David, meanwhile, has also found a rich vein of young companies and far-sighted individuals to encourage. His itinerary began in Jordan, then shifts to Israel and from there goes to Malaysia, Mongolia, China, Nepal and India. What’s more, he’s integrating his background in oncology into Global Innovation Path’s strategy, as he explained just before he set off on his travels.
“It was a long-overdue dream,” he said. “Initially I wanted to travel round the world, meeting different cultures, but I postponed and now travelling isn’t enough so I’m combining it with professional work. It’s going to be absolutely fascinating. As humans, we are free, and very few people take advantage of their freedom.”
He’d met Benedikt nearly four years ago while doing a MPhil in science enterprise in Cambridge.
“We were in the same class. We did some projects together. Global Innovation Path was a dream of mine and Benedikt loved it. He was at the same stage of his career, looking to do something different. We had a conversation last year and decided to do something together.”
At 28 years of age, David has already achieved a great deal, not least internationally. He worked in Belgium as part of his GSK activities.
“I have worked in the lab, and the last three or four years at university I was studying synthetic biology as part of a Massachusetts Institute of Technology team, using engineering principles with biological tools. For my masters I worked with a professor of genetics in Seville to synthesise DNA.”
More recently his duties for the global pharma company were split between Stevenage and Philadelphia. And his personal travels have seen him in Indonesia, Cuba, Guatemala, Honduras and the Middle East.

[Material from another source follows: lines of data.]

-- ==== Sys2Proof/Machine/State.lean ====
section
/-! DEFINITION. The state of the machine (10_state.md rule R20, 70_reset_and_hazards.md rule R290), the
host memory and the environment's scripts, as plain data; the reasons a step can stop; the reset state. -/

namespace Sys2Proof.Machine

open Sys2Proof.Config (Params)

/-! ## Named values -/

/-- The lifecycle (10 R21). -/
inductive Lifecycle where
  | uninit | init | modeSet | txrx
  deriving DecidableEq, Repr

/-- The transceive sub-state, the block's one control point (10 R26, R31). -/
inductive TxrxState where
  | idle
  | txIdle | txWaitGt | txWaitFdt | txPrepTx | txTransmit | txWaitWl | txReloadFifo | txWaitTxe
  | txDone | txFail
  | rxIdle | rxWaitRxs | rxWaitRxe | rxErrCheck | rxReadData | rxReadFifo | rxDone | rxFail
  deriving DecidableEq, Repr

/-- The statuses (30 R85). -/
inductive Status where
  | none | nomem | busy | io | timeout | system | wrongState | invalidParam | notSupported
  | notImplemented | hwMismatch | rfCollision | framing | parity | crc | incompleteByte
  deriving DecidableEq, Repr

/-- The step size of the no-response timer (10 R35). -/
inductive NrtStep where
  | s64 | s4096
  deriving DecidableEq, Repr

/-! ## The groups of the block state -/

/-- A host buffer: `(region, offset)` (20 R61). The offset is a natural number, so that `buf + B` of
46 R240 never wraps. -/
structure BufRef where
  region : Byte
  offset : Nat
  deriving DecidableEq, Repr

/-- The guard-time stopwatch (10 R25). -/
structure GtTimer where
  armed : Bool
  startMs : Nat
  durMs : Nat
  deriving DecidableEq, Repr

/-- TransceiveContext, the operand registers (10 R28). -/
structure Ctx where
  txBuf : Option BufRef
  txBufLen : Half
  rxBuf : Option BufRef
  rxBufLen : Half
  rxRcvdLen : Option BufRef
  flags : Word
  fwt : Word
  deriving DecidableEq, Repr

/-- FifoCounters (10 R30). -/
structure Fifo where
  bytesTotal : Nat
  bytesWritten : Nat
  deriving DecidableEq, Repr

/-- FifoStatusSnapshot (10 R32). -/
structure FifoStatus where
  valid : Bool
  st1 : Byte
  st2 : Byte
  deriving DecidableEq, Repr

/-- InterruptState (10 R33). -/
structure IrqState where
  enabled : Word
  pending : Word
  callback : Option Byte
  deriving DecidableEq, Repr

/-- The block's record of the three chip mask registers (10 R34). -/
structure HwMask where
  m0 : Byte
  m1 : Byte
  m2 : Byte
  deriving DecidableEq, Repr

/-- NoResponseTimer (10 R35). -/
structure Nrt where
  regVal : Half
  step : NrtStep
  mirror64 : Word
  enabled : Bool
  deriving DecidableEq, Repr

/-- The record of the chip's frame configuration bits (10 R37). -/
structure Cfg where
  txParity : Bool
  txCrc : Bool
  rxCrcCheck : Bool
  rxParityKeep : Bool
  agc : Bool
  nfcip1 : Bool
  collDetect : Bool
  deriving DecidableEq, Repr

/-- Observation mode (10 R38). -/
structure Obs where
  configured : Bool
  active : Bool
  deriving DecidableEq, Repr

/-- The host's registered callbacks (10 R39). -/
structure Callbacks where
  pre : Option Byte
  post : Option Byte
  sync : Option Byte
  deriving DecidableEq, Repr

/-- EMD configuration (10 R40). -/
structure Emd where
  enabled : Bool
  maxLen : Half
  deriving DecidableEq, Repr

/-! ## Chip-side names and the trace -/

/-- Chip registers by symbolic name (30 R89). -/
inductive Reg where
  | irqStatus (k : Fin 3)
  | irqMask (k : Fin 3)
  | fifoStatus1 | fifoStatus2 | numTxBytes | nrt | nrtStep | gpt | collPos | frameCfg | modeReg
  | bitrateReg | icIdentity
  deriving DecidableEq, Repr

/-- Chip direct commands by symbolic name (30 R89). -/
inductive ChipCmd where
  | transmitWithCrc | transmitWithoutCrc | clearFifo | resetRxGain | unmaskReceive | obsOn | obsOff
  | fieldOn | fieldOff
  deriving DecidableEq, Repr

/-- The value a register write carries: a byte, or one of the abstract values of 42 R143, R145, R147. -/
inductive RegValue where
  | byte (v : Byte)
  | modeCfg (mode : Mode)
  | brCfg (txBR rxBR : Byte)
  | frameCfg (cfg : Cfg)
  deriving DecidableEq, Repr

/-- The tag of an applied analog preset (42 R146). -/
inductive PresetTag where
  | tech (mode : Mode)
  | bitrate (txBR rxBR : Byte)
  deriving DecidableEq, Repr

/-- What the outside sees of a run, in the order issued: bus events (20 R66) and host-visible events
(00 R11 `emit`). -/
inductive Event where
  | regRead (r : Reg) (v : Byte)
  | regWrite (r : Reg) (v : RegValue)
  | regWrite16 (r : Reg) (v : Half)
  | cmd (c : ChipCmd)
  | fifoWrite (bytes : List Byte)
  | fifoRead (bytes : List Byte)
  | preCallback (cb : Byte)
  | postCallback (cb : Byte)
  | irqCallback (cb : Byte)
  | presetApplied (tag : PresetTag)
  deriving DecidableEq, Repr

/-! ## The environment -/

/-- The coming answers of the Chip, the Host and the ISR agent (00 R7), each list used from its front.
Past the end of `regs`, `fifo`, `chipBits`, `sync` and `clock` the answer is a free value of Config
(log 3); past the end of `line` the line rests at `lineRest` (log 4); past the end of `edges` no rising
edge is delivered inside a command (log 6). -/
structure Env where
  /-- Samples of the interrupt line, true for high (40 R100). -/
  line : List Bool
  /-- The level of the line after its script. -/
  lineRest : Bool
  /-- Answers of `BusRegRead` (20 R66). -/
  regs : List Byte
  /-- Bytes of `FifoRead` (20 R66). -/
  fifo : List Byte
  /-- Answers of `ChipStatus` (00 R11). -/
  chipBits : List Bool
  /-- Answers of the sync gate (44 R177). -/
  sync : List Bool
  /-- Milliseconds the host clock moves before each reading (41 R124). -/
  clock : List Nat
  /-- At each point where the ISR agent may run inside a command: true, it runs once more there; false,
  the command goes on (20 R70). -/
  edges : List Bool
  /-- How many free values have been taken. -/
  draws : Nat
  deriving DecidableEq, Repr

/-- The locals of an anticollision command whose exchange is running (46 R240). -/
structure Anticoll where
  buf : Option BufRef
  bytesToSend : Option BufRef
  bitsToSend : Option BufRef
  /-- `B`. -/
  sentBytes : Nat
  /-- `b`. -/
  sentBits : Nat
  /-- `save`. -/
  saved : Byte
  deriving DecidableEq, Repr

/-- A command that loops and has not returned yet. -/
inductive Running where
  /-- Inside a drain whose line never goes low (40 R104): it never returns. -/
  | hung
  /-- IRQ_WAIT's loop with its operands and `t0` (40 R106). -/
  | irqWait (mask timeoutMs : Word) (t0 : Nat)
  /-- TRANSCEIVE_BLOCKING's loop (47 R258). -/
  | blocking
  /-- The blocking exchange inside ISO14443A_ANTICOLL_FRAME (46 R240). -/
  | anticoll (call : Anticoll)
  deriving DecidableEq, Repr

/-! ## The state -/

/-- The block state of 10 R20 (`lifecycle` to `emd`), host memory, the command port and the
environment. -/
structure State where
  /-- 10 R21. -/
  lifecycle : Lifecycle
  /-- 10 R22. -/
  mode : Mode
  /-- 10 R22. -/
  txBR : Byte
  /-- 10 R22. -/
  rxBR : Byte
  /-- 10 R23, in carrier cycles. -/
  fdtPoll : Word
  /-- 10 R23, stored and read by nothing in scope. -/
  fdtListen : Word
  /-- 10 R23. -/
  gt : Word
  /-- 10 R24. -/
  fieldOn : Bool
  /-- 10 R25. -/
  gtTimer : GtTimer
  /-- 10 R26, R31. -/
  txrxState : TxrxState
  /-- 10 R27. -/
  status : Status
  /-- 10 R28. -/
  ctx : Ctx
  /-- 10 R30. -/
  fifo : Fifo
  /-- 10 R32. -/
  fifoStatus : FifoStatus
  /-- 10 R33. -/
  irq : IrqState
  /-- 10 R34. -/
  hwMask : HwMask
  /-- 10 R35. -/
  nrt : Nrt
  /-- 10 R36. -/
  gptPreload : Half
  /-- 10 R37. -/
  cfg : Cfg
  /-- 10 R38. -/
  obs : Obs
  /-- 10 R39. -/
  cb : Callbacks
  /-- 10 R40. -/
  emd : Emd
  /-- Host memory (20 R60): addresses strictly rising, no entry that reads as an unlisted byte does. -/
  mem : List Host.Cell
  /-- The last reading of `HostClockMs()` (41 R124). -/
  clockMs : Nat
  /-- Host commands waiting on the command port, the next one first (30 R80). -/
  port : List (List Byte)
  /-- The response to the last command; empty while none has answered yet (30 R80). -/
  response : List Byte
  /-- The loop command in progress. -/
  running : Option Running
  /-- Every event so far, the newest first. -/
  trace : List Event
  /-- The environment's coming answers. -/
  env : Env
  /-- The OPEN parameters of 00 R8: read by the rules, written by nothing. log 2. -/
  params : Params
  deriving DecidableEq, Repr

/-- Model faults (60 R273): the run stops with a named mark because the source gives no behaviour. -/
inductive Fault where
  /-- `FAULT_BUFFER_BOUNDS` (20 R62): raised by every access to host memory outside its buffer's region,
  or through a null buffer. Safe: the model stops where the hardware is undefined. -/
  | bufferBounds
  /-- `FAULT_CHIP_RANGE` (20 R67): raised where the FIFO status is fetched, by the engine or by a host's query,
  with a byte count above FIFO_DEPTH. Safe: a conforming chip never answers so. -/
  | chipRange
  deriving DecidableEq, Repr

/-- Refusals. -/
inductive Refusal where
  /-- Raised by `exec`'s arm of a command that has no meaning yet. Safe. -/
  | notModelled (mnemonic : String)
  /-- `REFUSED_HELPER(op)` (46 R247, 60 R273): raised by the three helpers the source names without
  behaviour. Safe: nothing is claimed of them. -/
  | refusedHelper (op : Byte)
  deriving DecidableEq, Repr

/-- An environment with empty scripts: every answer is free, the line rests low. -/
def quietEnv : Env :=
  { line := [], lineRest := false, regs := [], fifo := [], chipBits := [], sync := [], clock := [],
    edges := [], draws := 0 }

/-- `RESET_STATE` (70 R290) with nothing on the port, nothing in host memory and an empty trace. -/
def State.reset : State :=
  { lifecycle := .uninit
    mode := .none
    txBR := Config.keep
    rxBR := Config.keep
    fdtPoll := 0
    fdtListen := 0
    gt := 0
    fieldOn := false
    gtTimer := { armed := false, startMs := 0, durMs := 0 }
    txrxState := .idle
    status := .none
    ctx := { txBuf := none, txBufLen := 0, rxBuf := none, rxBufLen := 0, rxRcvdLen := none,
             flags := 0, fwt := 0 }
    fifo := { bytesTotal := 0, bytesWritten := 0 }
    fifoStatus := { valid := false, st1 := 0, st2 := 0 }
    irq := { enabled := 0, pending := 0, callback := none }
    hwMask := { m0 := 0xFF, m1 := 0xFF, m2 := 0xFF }
    nrt := { regVal := 0, step := .s64, mirror64 := 0, enabled := false }
    gptPreload := 0
    cfg := { txParity := false, txCrc := false, rxCrcCheck := false, rxParityKeep := false,
             agc := false, nfcip1 := false, collDetect := false }
    obs := { configured := false, active := false }
    cb := { pre := none, post := none, sync := none }
    emd := { enabled := false, maxLen := 0 }
    mem := []
    clockMs := 0
    port := []
    response := []
    running := none
    trace := []
    env := quietEnv
    params := Config.defaultParams }

end Sys2Proof.Machine
end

“That was on holiday but I had this [company] in mind and I visited a couple of incubators in Guatemala,” he added. “Different incubators had different support programmes but they also value reaching out to the global innovation community as potential partners.
“As soon as you start talking about this you find the world is not so big after all, there’s connections all over, and even just checking online it’s possible to find the incubators in a country.”
It surely helps to have two founders who have achieved success on a global scale, both in a good place to support others. David won’t return to the UK for a year or more, but Benedikt will be back in Cambridge in the summer: it’ll be very interesting to keep track of what happens next.